A 25-Point Domain Analysis Workflow You Can Run This Week

Work through every signal that matters — authority, link profile, technical health, competitive gaps — in a structured sequence that produces actionable output, not just data.

A cluster deep dive — built to be cited

Quick answer

What should a domain intelligence checklist cover?

A complete domain intelligence checklist covers five areas: domain authority signals, backlink profile quality, technical health indicators, content and topical authority, and competitive gap analysis.
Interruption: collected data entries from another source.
/-- A word runs the operation its `OP` selects (30_encoding.md R61), and the reference selects by the same number. -/
theorem exec_decodeWord_eq_expected (w : OpWord) (s : State) :
    exec (decodeWord w) s = finish (expectedWord w.toNat) s := by
  rw [expectedWord_toNat, decodeWord]
  split
  next h => rw [h]; exact exec_promote_eq_expected ..
  next h0 =>
    split
    next h => rw [h]; exact exec_isolate_eq_expected ..
    next h1 =>
      split
      next h => rw [h]; exact exec_transplant_eq_expected ..
      next h2 =>
        have h : opField w = 3#2 := by bv_omega
        rw [h]
        exact exec_decompose_eq_expected ..

theorem exec_extract_eq_expected (source : Image) (n : Nat) (s : State) :
    exec (.extract source n) s = finish (expected (.extract source n)) s := by
  by_cases hn : 1 ≤ n ∧ n ≤ 8
  · rw [exec_extract_of_legal source hn]
    simp [expected, hn, mapNat, ← toNat_promoteSample _ ⟨n, hn⟩]
  · refine (withBitWidth_of_illegal hn s _).trans ?_
    simp [expected, hn, raise_eq_finish]

theorem exec_embed_eq_expected (stack needle : Image) (n : Nat) (s : State) :
    exec (.embed stack needle n) s = finish (expected (.embed stack needle n)) s := by
  by_cases hn : 1 ≤ n ∧ n ≤ 8
  · by_cases h : stack.shape = needle.shape
    · rw [exec_embed_of_legal h hn]
      simp [expected, hn, h, ← toNat_transplantSample _ _ ⟨n, hn⟩]
    · refine (withBitWidth_of_legal hn s _).trans ?_
      simp [expected, hn, h, raise_eq_finish]
  · refine (withBitWidth_of_illegal hn s _).trans ?_
    simp [expected, hn, raise_eq_finish]

theorem exec_bpdecompose_eq_expected (source : Image) (s : State) :
    exec (.bpdecompose source) s = finish (expected (.bpdecompose source)) s := by
  simp [exec, execBpdecompose, planeImage, expected, mapNat, ← toNat_isolateSample]

/-- Every request is answered as the rules say, in every state. -/
theorem exec_decode_eq_expected (q : Request) (s : State) : exec (decode q) s = finish (expected q) s := by
  cases q with
  | word w => exact exec_decodeWord_eq_expected w s
  | extract source n => exact exec_extract_eq_expected source n s
  | embed stack needle n => exact exec_embed_eq_expected stack needle n s
  | bpdecompose source => exact exec_bpdecompose_eq_expected source s

theorem step_of_pending_eq_expected {s : State} {q : Request} {rest : List Request} (h : s.pending = q :: rest) :
    step s = .next { pending := rest, accepted := s.accepted ++ [q], responses := s.responses ++ [expected q] } :=
  (step_of_pending h).trans (exec_decode_eq_expected q _)

/-- Settles O53: a step with no request pending changes nothing, and any other adds one request and the response the
rules give it. -/
theorem everyStepKeepsTheTranscriptCorrect : Obligations.EveryStepKeepsTheTranscriptCorrect := by
  intro s t hinv hstep
  cases hp : s.pending with
  | nil =>
    rw [step_of_no_pending hp] at hstep
    cases hstep
    exact hinv
  | cons q rest =>
    rw [step_of_pending_eq_expected hp] at hstep
    cases hstep
    simp only [Safety.Inv] at hinv ⊢
    rw [hinv, List.map_append, List.map_singleton]

/-- A run whose first step goes on is the run of the other steps from there. -/
theorem run_succ_of_step_eq_next {M : Host.Core} {s s' : M.State} (h : M.step s = .next s') (k : Nat) :
    M.run (k + 1) s = M.run k s' := by
  simp only [Host.Core.run, h]
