-- ==== Sys2Proof/WellFormed.lean ====
section
/-! DEFINITION. When a term of `Instr` is an instruction of the machine. The operand types of `Instr` admit exactly the
values that their fields can hold (30_encoding.md R71, R72; 10_state.md R41), so the one check left is the parameter that
gates 8XYE (30_encoding.md R76). -/

namespace Sys2Proof

/-- `i.wellFormed ext` says that `i` is an instruction of the machine whose parameter `EXT_SHL_8XYE` is `ext`: SHL exists
only when the parameter is set (30_encoding.md R76), every other row of the map always does (R74). -/
def Instr.wellFormed (ext : Bool) : Instr → Bool
  | .shl _ _ => ext
  | .nop => true
  | .cls => true
  | .ret => true
  | .jp _ => true
  | .call _ => true
  | .seImm _ _ => true
  | .sneImm _ _ => true
  | .seReg _ _ => true
  | .ldImm _ _ => true
  | .addImm _ _ => true
  | .ldReg _ _ => true
  | .orReg _ _ => true
  | .andReg _ _ => true
  | .xorReg _ _ => true
  | .addReg _ _ => true
  | .subReg _ _ => true
  | .shr _ _ => true
  | .subnReg _ _ => true
  | .sneReg _ _ => true
  | .ldI _ => true
  | .jpV0 _ => true
  | .rnd _ _ => true
  | .drw _ _ _ => true
  | .skp _ => true
  | .sknp _ => true
  | .ldVxDt _ => true
  | .ldVxK _ => true
  | .ldDtVx _ => true
  | .ldStVx _ => true
  | .addI _ => true
  | .ldF _ => true
  | .ldB _ => true
  | .ldMemVx _ => true
  | .ldVxMem _ => true

end Sys2Proof
end

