-- ==== Sys2Proof/Certificates/Slice0/Obligations.lean ====
section
/-! DEFINITION. The statements for the provers. Each docstring names the rule of spec/ that the statement formalises. A
statement about a Tier B instruction, or about another of the spec's own decisions D1 to D27, says so: the spec marks those
as its choice, not the source's (log 15). `t.out` is the field that holds what a step returned (40_step_and_control_flow.md
R90; log 12). No statement fixes a parameter of 00_scope.md R7 or a value of the input `rnd`
unless its hypotheses say so: the parameters stand in the state, and `rnd` is a constant nothing can evaluate. -/

open Sys2Proof Sys2Proof.Machine

/-! ### Encoding -/

/-- Decoding the word, or the two bytes, of a well-formed instruction gives it back, with every operand at every value
(30_encoding.md R71 to R74), the ignored Y of SHR and SHL among them (log 31). -/
def Obligations.DecodeOfEncodeIsTheInstruction : Prop :=
  ∀ (ext : Bool) (i : Instr), i.wellFormed ext = true →
    decode ext (encode i) = .ok i ∧
    ∀ rest : List Byte, decodeBytes ext (encodeBytes i ++ rest) = .ok (i, rest)

/-- A word that decodes is the word of the term of `Instr` it decodes to, and that term is well formed: no two words share an
`Instr` term (30_encoding.md R71, R73, R74). Words of 8XY6, and of 8XYE, that differ in Y alone are one operation of the
hardware (30_encoding.md R72, R77): SHR and SHL keep their ignored Y in the term, which is the model's choice (log 31). -/
def Obligations.EncodeOfDecodeIsTheWord : Prop :=
  ∀ (ext : Bool) (w : Word) (i : Instr), decode ext w = .ok i → encode i = w ∧ i.wellFormed ext = true

/-- The decoder accepts a word exactly when an enabled row of the opcode map accepts it; no word is accepted by two rows; and
the instruction it gives is that row's (30_encoding.md R73, R74, R83). -/
def Obligations.DecoderAcceptsExactlyTheOpcodeMap : Prop :=
  ∀ (ext : Bool) (w : Word),
    ((∃ i, decode ext w = .ok i) ↔ ∃ r ∈ opcodeTable, r.enabled ext = true ∧ r.accepts w = true) ∧
    (∀ r ∈ opcodeTable, ∀ q ∈ opcodeTable, r.accepts w = true → q.accepts w = true → r = q) ∧
    (∀ i, decode ext w = .ok i → ∃ r, opcodeTable[i.rowNumber - 1]? = some r ∧ r.accepts w = true)

/-- The words that are no instruction are exactly those of the list of 30_encoding.md R75 (with R76 for 8XYE). -/
def Obligations.InvalidWordsAreExactlyTheListedOnes : Prop :=
  ∀ (ext : Bool) (w : Word), (∃ r, decode ext w = .error r) ↔
    (w.toNat / 4096 = 0x0 ∧ w ≠ 0x0000 ∧ w ≠ 0x00E0 ∧ w ≠ 0x00EE) ∨
    (w.toNat / 4096 = 0x5 ∧ w.toNat % 16 ≠ 0) ∨
    (w.toNat / 4096 = 0x8 ∧ w.toNat % 16 ∈ [0x8, 0x9, 0xA, 0xB, 0xC, 0xD, 0xF]) ∨
    (w.toNat / 4096 = 0x8 ∧ w.toNat % 16 = 0xE ∧ ext = false) ∨
    (w.toNat / 4096 = 0x9 ∧ w.toNat % 16 ≠ 0) ∨
    (w.toNat / 4096 = 0xE ∧ w.toNat % 256 ∉ [0x9E, 0xA1]) ∨
    (w.toNat / 4096 = 0xF ∧ w.toNat % 256 ∉ [0x07, 0x0A, 0x15, 0x18, 0x1E, 0x29, 0x33, 0x55, 0x65])

/-- A few words written out from the opcode map decode to the instruction they stand for (30_encoding.md R74;
95_test_vectors.md, the decode-only vectors). -/
def Obligations.SampleWordsDecodeAsTheMapSays : Prop :=
  decode false 0x00E0 = .ok .cls ∧ decode false 0x2FFF = .ok (.call 0xFFF) ∧
  decode false 0x5AB0 = .ok (.seReg 0xA 0xB) ∧ decode false 0x8AB6 = .ok (.shr 0xA 0xB) ∧
  decode false 0xA300 = .ok (.ldI 0x300) ∧ decode false 0xDAB2 = .ok (.drw 0xA 0xB 2) ∧
  decode false 0xEFA1 = .ok (.sknp 0xF) ∧ decode false 0xF265 = .ok (.ldVxMem 2) ∧
  decode false 0x812E = .error .op8XYE ∧ decode true 0x812E = .ok (.shl 1 2)

/-! ### The step -/

/-- In `Running`, when the two bytes at pc decode to an instruction, the step is that instruction's execution, and nothing
is added around it (40_step_and_control_flow.md R90). -/
def Obligations.StepRunsTheDecodedInstruction : Prop :=
  ∀ (s : State) (i : Instr), s.mode = .running → s.pc.toNat ≤ 0xFFE →
    decode s.params.extShl (s.byteAt s.pc.toNat ++ s.byteAt (s.pc.toNat + 1)) = .ok i → step s = exec i s
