-- ==== Sys2Proof/Laws/Decode.lean ====
section
/-! SUPPORT. Words, fields and masks as numbers: what the encoder's formats and the decoder's fields are in arithmetic
(30_encoding.md R71), so that facts about them are linear. -/

namespace Sys2Proof

theorem toNat_append {n m : Nat} (a : BitVec n) (b : BitVec m) : (a ++ b).toNat = a.toNat * 2 ^ m + b.toNat := by
  rw [BitVec.toNat_append, ← Nat.shiftLeft_add_eq_or_of_lt b.isLt, Nat.shiftLeft_eq]

theorem encodeA_toNat (op : BitVec 4) (nnn : Addr) : (encodeA op nnn).toNat = op.toNat * 4096 + nnn.toNat :=
  toNat_append op nnn

theorem encodeRI_toNat (op : BitVec 4) (x : Reg) (nn : Byte) :
    (encodeRI op x nn).toNat = op.toNat * 4096 + x.val * 256 + nn.toNat := by
  have h : (encodeRI op x nn).toNat = (op ++ regBits x).toNat * 256 + nn.toNat := toNat_append _ nn
  have h2 : (op ++ regBits x).toNat = op.toNat * 16 + x.val := toNat_append op (regBits x)
  rw [h, h2]; ring

theorem encodeRR_toNat (op : BitVec 4) (x y : Reg) (n : BitVec 4) :
    (encodeRR op x y n).toNat = op.toNat * 4096 + x.val * 256 + y.val * 16 + n.toNat := by
  have h : (encodeRR op x y n).toNat = (op ++ regBits x ++ regBits y).toNat * 16 + n.toNat := toNat_append _ n
  have h2 : (op ++ regBits x ++ regBits y).toNat = (op ++ regBits x).toNat * 16 + y.val := toNat_append _ (regBits y)
  have h3 : (op ++ regBits x).toNat = op.toNat * 16 + x.val := toNat_append op (regBits x)
  rw [h, h2, h3]; ring

theorem fieldOp_toNat (w : Word) : (fieldOp w).toNat = w.toNat / 4096 := by
  simp only [fieldOp, BitVec.extractLsb'_toNat, Nat.shiftRight_eq_div_pow]; omega

theorem fieldX_val (w : Word) : (fieldX w).val = w.toNat / 256 % 16 := by
  have : (fieldX w).val = (w.extractLsb' 8 4).toNat := rfl
  rw [this]; simp only [BitVec.extractLsb'_toNat, Nat.shiftRight_eq_div_pow]

theorem fieldY_val (w : Word) : (fieldY w).val = w.toNat / 16 % 16 := by
  have : (fieldY w).val = (w.extractLsb' 4 4).toNat := rfl
  rw [this]; simp only [BitVec.extractLsb'_toNat, Nat.shiftRight_eq_div_pow]

theorem fieldN_val (w : Word) : (fieldN w).val = w.toNat % 16 := by
  have : (fieldN w).val = (w.extractLsb' 0 4).toNat := rfl
  rw [this]; simp only [BitVec.extractLsb'_toNat, Nat.shiftRight_eq_div_pow]; omega

theorem fieldNN_toNat (w : Word) : (fieldNN w).toNat = w.toNat % 256 := by
  simp only [fieldNN, BitVec.extractLsb'_toNat, Nat.shiftRight_eq_div_pow]; omega

theorem fieldNNN_toNat (w : Word) : (fieldNNN w).toNat = w.toNat % 4096 := by
  simp only [fieldNNN, BitVec.extractLsb'_toNat, Nat.shiftRight_eq_div_pow]; omega

/-- The bits a row with mask 0xF000 looks at are OP. -/
theorem and_F000 (w : Word) : (w &&& 0xF000).toNat = w.toNat / 4096 * 4096 := by
  have h : w &&& 0xF000 = encodeA (fieldOp w) 0 := by
    ext k hk
    rw [encodeA, BitVec.getElem_append]
    interval_cases k <;> simp [fieldOp]
  rw [h, encodeA_toNat, fieldOp_toNat]; simp

/-- A mask of OP and of the lowest `n` bits. -/
theorem and_op_low (w : Word) {n : Nat} (hn : n ≤ 12) (mask low : Word) (hm : mask = 0xF000 ||| low)
    (hl : low.toNat = 2 ^ n - 1) : (w &&& mask).toNat = w.toNat / 4096 * 4096 + w.toNat % 2 ^ n := by
  have hand : w &&& mask = (w &&& 0xF000) ||| (w &&& low) := by rw [hm]; ext k hk; simp [Bool.and_or_distrib_left]
  have hlt : w.toNat % 2 ^ n < 2 ^ n := Nat.mod_lt _ (Nat.two_pow_pos n)
  have hpow : 4096 = 2 ^ (12 - n) * 2 ^ n := by rw [← Nat.pow_add, show 12 - n + n = 12 by omega]
  rw [hand, BitVec.toNat_or, and_F000, BitVec.toNat_and, hl, Nat.and_two_pow_sub_one_eq_mod]
  have h : w.toNat / 4096 * 4096 = (w.toNat / 4096 * 2 ^ (12 - n)) <<< n := by
    rw [Nat.shiftLeft_eq, Nat.mul_assoc, ← hpow]
  rw [h, Nat.shiftLeft_add_eq_or_of_lt hlt]

/-- The bits a row with mask 0xF00F looks at are OP and N. -/
theorem and_F00F (w : Word) : (w &&& 0xF00F).toNat = w.toNat / 4096 * 4096 + w.toNat % 16 :=
  and_op_low w (n := 4) (by decide) 0xF00F 0xF (by decide) (by decide)

/-- The bits a row with mask 0xF0FF looks at are OP and NN. -/
theorem and_F0FF (w : Word) : (w &&& 0xF0FF).toNat = w.toNat / 4096 * 4096 + w.toNat % 256 :=
  and_op_low w (n := 8) (by decide) 0xF0FF 0xFF (by decide) (by decide)

theorem and_FFFF (w : Word) : (w &&& 0xFFFF) = w := by
  have h : (0xFFFF : Word) = BitVec.allOnes 16 := by decide
  rw [h, BitVec.and_allOnes]

end Sys2Proof
end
Working through all five in order ensures you act on the right findings before drawing conclusions from any single metric.

Key Takeaways

  • 1Run checks in sequence — authority signals first, tactical fixes last — to avoid acting on symptoms before identifying root causes.
  • 2Domain Rating or Domain Authority scores mean little without examining the quality and relevance of the links behind them.
  • 3Toxic or spammy backlinks require disavowal consideration only after manual review; automated flags alone are not sufficient justification.
  • 4Technical signals like crawl depth, index status, and canonical errors compound link and content problems — fix them early.
  • 5Topical authority gaps are often more actionable than raw authority scores when identifying where to invest next.
  • 6Competitive benchmarking should happen after your own domain audit, not before — baseline first, then compare.
  • 7Document findings in a structured format; a domain audit that lives only in someone's memory cannot be acted on or tracked over time.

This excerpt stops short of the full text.